ACTIVITY: Print every line of the listing below, starting with the line that holds "(setCluster s n c).mem = s.mem := rfl" and going on through the line that holds "(modCluster s n f).mem = s.mem := rfl", both included, and print nothing else.

DATASET:

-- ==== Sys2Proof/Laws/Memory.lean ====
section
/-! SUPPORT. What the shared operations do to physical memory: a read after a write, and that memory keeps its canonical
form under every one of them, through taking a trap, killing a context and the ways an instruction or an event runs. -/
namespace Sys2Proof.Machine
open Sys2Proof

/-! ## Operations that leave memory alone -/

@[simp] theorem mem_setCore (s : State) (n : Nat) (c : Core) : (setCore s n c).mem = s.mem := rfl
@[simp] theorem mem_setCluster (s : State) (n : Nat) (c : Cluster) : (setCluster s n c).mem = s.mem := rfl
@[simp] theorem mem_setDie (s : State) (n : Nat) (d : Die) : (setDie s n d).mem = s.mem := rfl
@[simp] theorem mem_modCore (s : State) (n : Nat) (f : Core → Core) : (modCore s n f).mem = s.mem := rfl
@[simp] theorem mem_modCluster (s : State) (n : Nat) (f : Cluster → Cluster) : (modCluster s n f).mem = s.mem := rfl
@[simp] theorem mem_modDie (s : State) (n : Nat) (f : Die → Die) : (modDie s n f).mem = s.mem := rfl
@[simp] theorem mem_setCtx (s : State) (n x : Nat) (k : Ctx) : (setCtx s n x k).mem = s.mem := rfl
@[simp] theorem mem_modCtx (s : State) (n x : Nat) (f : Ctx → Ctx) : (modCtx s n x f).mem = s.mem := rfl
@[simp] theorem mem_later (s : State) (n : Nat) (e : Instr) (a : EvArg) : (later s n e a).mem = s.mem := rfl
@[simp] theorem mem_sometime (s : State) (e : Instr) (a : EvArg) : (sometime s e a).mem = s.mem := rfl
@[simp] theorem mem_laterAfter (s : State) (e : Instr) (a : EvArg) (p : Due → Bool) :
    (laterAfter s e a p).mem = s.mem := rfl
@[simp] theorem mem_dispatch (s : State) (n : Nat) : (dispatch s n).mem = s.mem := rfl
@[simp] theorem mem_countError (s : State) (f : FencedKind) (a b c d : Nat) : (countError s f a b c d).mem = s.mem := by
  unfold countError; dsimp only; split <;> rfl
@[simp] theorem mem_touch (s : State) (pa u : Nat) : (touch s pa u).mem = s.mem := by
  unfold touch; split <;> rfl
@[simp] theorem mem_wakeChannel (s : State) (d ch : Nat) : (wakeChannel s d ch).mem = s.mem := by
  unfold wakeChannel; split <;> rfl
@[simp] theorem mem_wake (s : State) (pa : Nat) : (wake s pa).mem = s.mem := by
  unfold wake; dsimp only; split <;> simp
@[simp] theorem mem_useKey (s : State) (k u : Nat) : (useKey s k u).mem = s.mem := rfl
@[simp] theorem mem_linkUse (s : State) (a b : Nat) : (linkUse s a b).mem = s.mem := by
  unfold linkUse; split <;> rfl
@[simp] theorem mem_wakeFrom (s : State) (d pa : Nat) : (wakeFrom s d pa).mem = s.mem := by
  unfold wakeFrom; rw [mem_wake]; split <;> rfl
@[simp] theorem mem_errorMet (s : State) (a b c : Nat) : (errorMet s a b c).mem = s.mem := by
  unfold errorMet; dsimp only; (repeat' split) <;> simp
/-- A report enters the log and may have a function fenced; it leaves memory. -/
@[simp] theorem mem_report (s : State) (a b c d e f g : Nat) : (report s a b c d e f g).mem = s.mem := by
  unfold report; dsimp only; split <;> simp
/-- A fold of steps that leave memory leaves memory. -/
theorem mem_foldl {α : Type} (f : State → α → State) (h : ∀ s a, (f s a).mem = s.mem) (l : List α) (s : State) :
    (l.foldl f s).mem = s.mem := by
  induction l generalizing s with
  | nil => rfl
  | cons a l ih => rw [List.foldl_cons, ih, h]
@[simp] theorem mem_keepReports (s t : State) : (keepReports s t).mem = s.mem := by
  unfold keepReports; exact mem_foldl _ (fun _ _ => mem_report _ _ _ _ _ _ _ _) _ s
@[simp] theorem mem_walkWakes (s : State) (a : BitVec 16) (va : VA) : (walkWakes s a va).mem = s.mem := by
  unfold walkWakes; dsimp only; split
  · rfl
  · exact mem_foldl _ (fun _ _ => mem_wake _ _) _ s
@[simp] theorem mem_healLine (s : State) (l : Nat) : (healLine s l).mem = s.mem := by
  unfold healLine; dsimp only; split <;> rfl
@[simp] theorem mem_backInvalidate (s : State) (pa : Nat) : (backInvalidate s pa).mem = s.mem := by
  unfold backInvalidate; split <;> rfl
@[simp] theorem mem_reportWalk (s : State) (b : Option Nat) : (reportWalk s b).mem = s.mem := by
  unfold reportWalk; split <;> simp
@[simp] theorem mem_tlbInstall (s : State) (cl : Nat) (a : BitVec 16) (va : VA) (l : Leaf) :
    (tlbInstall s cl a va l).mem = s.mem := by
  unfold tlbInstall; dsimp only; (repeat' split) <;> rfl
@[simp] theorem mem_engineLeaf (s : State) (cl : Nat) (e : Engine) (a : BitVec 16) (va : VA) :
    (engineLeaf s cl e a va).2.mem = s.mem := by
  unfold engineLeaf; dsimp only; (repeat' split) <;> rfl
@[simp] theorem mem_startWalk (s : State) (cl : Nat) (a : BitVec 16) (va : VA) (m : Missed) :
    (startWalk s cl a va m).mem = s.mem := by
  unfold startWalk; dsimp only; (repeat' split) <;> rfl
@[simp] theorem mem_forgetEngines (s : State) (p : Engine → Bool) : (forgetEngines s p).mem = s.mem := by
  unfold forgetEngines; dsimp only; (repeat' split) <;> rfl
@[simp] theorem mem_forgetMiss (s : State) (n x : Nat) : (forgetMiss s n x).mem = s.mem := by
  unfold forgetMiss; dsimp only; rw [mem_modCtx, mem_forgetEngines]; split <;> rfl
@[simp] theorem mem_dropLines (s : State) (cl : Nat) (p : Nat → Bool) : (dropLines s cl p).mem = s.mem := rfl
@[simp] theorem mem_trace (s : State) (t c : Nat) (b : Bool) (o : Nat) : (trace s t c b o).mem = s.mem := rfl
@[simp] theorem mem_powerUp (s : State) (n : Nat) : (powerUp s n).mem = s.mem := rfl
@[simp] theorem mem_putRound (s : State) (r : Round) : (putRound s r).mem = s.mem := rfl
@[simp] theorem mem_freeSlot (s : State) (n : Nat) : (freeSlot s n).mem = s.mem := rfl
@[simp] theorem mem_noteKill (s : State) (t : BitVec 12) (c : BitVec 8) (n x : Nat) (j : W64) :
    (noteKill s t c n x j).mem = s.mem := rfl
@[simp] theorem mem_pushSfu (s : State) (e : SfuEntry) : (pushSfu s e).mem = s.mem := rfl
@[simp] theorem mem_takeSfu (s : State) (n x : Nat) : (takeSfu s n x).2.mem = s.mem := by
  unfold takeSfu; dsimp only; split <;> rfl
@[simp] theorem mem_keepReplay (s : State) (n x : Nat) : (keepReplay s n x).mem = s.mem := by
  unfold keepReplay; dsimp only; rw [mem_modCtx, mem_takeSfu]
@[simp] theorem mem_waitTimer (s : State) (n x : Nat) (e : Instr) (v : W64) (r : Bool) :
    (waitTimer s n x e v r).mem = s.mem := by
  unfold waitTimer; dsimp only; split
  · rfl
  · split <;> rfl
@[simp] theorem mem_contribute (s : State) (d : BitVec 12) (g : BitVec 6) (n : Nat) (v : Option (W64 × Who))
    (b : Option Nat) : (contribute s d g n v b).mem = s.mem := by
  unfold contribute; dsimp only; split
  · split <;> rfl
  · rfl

---

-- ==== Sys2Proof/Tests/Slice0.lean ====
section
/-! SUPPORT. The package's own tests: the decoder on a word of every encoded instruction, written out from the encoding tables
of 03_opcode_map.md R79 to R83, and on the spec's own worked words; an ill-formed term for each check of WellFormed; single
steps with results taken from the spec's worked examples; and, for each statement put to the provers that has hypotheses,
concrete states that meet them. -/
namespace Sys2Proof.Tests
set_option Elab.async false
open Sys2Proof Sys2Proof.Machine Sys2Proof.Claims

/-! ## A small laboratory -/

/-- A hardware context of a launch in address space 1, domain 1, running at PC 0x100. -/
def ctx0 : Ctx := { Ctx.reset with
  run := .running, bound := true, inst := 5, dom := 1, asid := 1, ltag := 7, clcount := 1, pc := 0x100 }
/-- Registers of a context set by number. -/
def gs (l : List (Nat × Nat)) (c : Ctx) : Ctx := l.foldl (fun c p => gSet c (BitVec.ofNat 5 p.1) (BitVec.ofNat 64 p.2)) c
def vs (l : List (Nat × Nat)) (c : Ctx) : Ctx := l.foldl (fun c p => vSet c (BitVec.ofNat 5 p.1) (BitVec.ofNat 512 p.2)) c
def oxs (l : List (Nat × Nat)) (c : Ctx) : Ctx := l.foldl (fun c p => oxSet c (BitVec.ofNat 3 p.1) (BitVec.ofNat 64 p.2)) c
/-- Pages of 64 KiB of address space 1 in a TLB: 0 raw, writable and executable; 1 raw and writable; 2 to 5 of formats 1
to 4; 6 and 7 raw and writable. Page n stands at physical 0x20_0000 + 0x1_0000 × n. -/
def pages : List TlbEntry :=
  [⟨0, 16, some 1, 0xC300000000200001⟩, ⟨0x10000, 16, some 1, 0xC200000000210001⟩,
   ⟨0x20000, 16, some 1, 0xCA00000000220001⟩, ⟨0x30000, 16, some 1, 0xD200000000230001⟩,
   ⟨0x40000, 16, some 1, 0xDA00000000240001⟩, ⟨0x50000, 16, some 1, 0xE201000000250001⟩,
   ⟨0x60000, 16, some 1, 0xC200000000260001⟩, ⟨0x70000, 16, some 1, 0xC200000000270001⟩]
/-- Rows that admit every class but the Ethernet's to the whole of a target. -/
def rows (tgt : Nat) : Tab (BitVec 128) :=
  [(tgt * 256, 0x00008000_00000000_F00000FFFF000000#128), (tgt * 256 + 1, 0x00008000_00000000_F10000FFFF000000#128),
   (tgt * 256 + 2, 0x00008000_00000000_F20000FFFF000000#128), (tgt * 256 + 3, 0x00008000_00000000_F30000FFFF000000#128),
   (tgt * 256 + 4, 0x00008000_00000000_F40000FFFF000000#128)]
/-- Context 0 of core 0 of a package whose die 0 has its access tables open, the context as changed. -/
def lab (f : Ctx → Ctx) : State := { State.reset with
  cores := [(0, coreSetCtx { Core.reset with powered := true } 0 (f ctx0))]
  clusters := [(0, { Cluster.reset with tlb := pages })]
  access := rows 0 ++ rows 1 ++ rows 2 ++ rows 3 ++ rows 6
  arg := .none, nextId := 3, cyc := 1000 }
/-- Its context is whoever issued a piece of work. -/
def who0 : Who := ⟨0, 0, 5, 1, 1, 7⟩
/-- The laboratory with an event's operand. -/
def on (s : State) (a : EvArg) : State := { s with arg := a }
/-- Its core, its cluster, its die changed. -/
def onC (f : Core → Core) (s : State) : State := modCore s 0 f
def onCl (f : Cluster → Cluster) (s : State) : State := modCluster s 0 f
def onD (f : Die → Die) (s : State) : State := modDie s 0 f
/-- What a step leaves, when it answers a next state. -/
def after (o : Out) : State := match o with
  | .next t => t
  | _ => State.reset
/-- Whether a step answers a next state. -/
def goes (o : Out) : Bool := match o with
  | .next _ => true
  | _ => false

ANSWER SECTION:
@[simp] theorem mem_setCluster (s : State) (n : Nat) (c : Cluster) : (setCluster s n c).mem = s.mem := rfl
@[simp] theorem mem_setDie (s : State) (n : Nat) (d : Die) : (setDie s n d).mem = s.mem := rfl
@[simp] theorem mem_modCore (s : State) (n : Nat) (f : Core → Core) : (modCore s n f).mem = s.mem := rfl
@[simp] theorem mem_modCluster (s : State) (n : Nat) (f : Cluster → Cluster) : (modCluster s n f).mem = s.mem := rfl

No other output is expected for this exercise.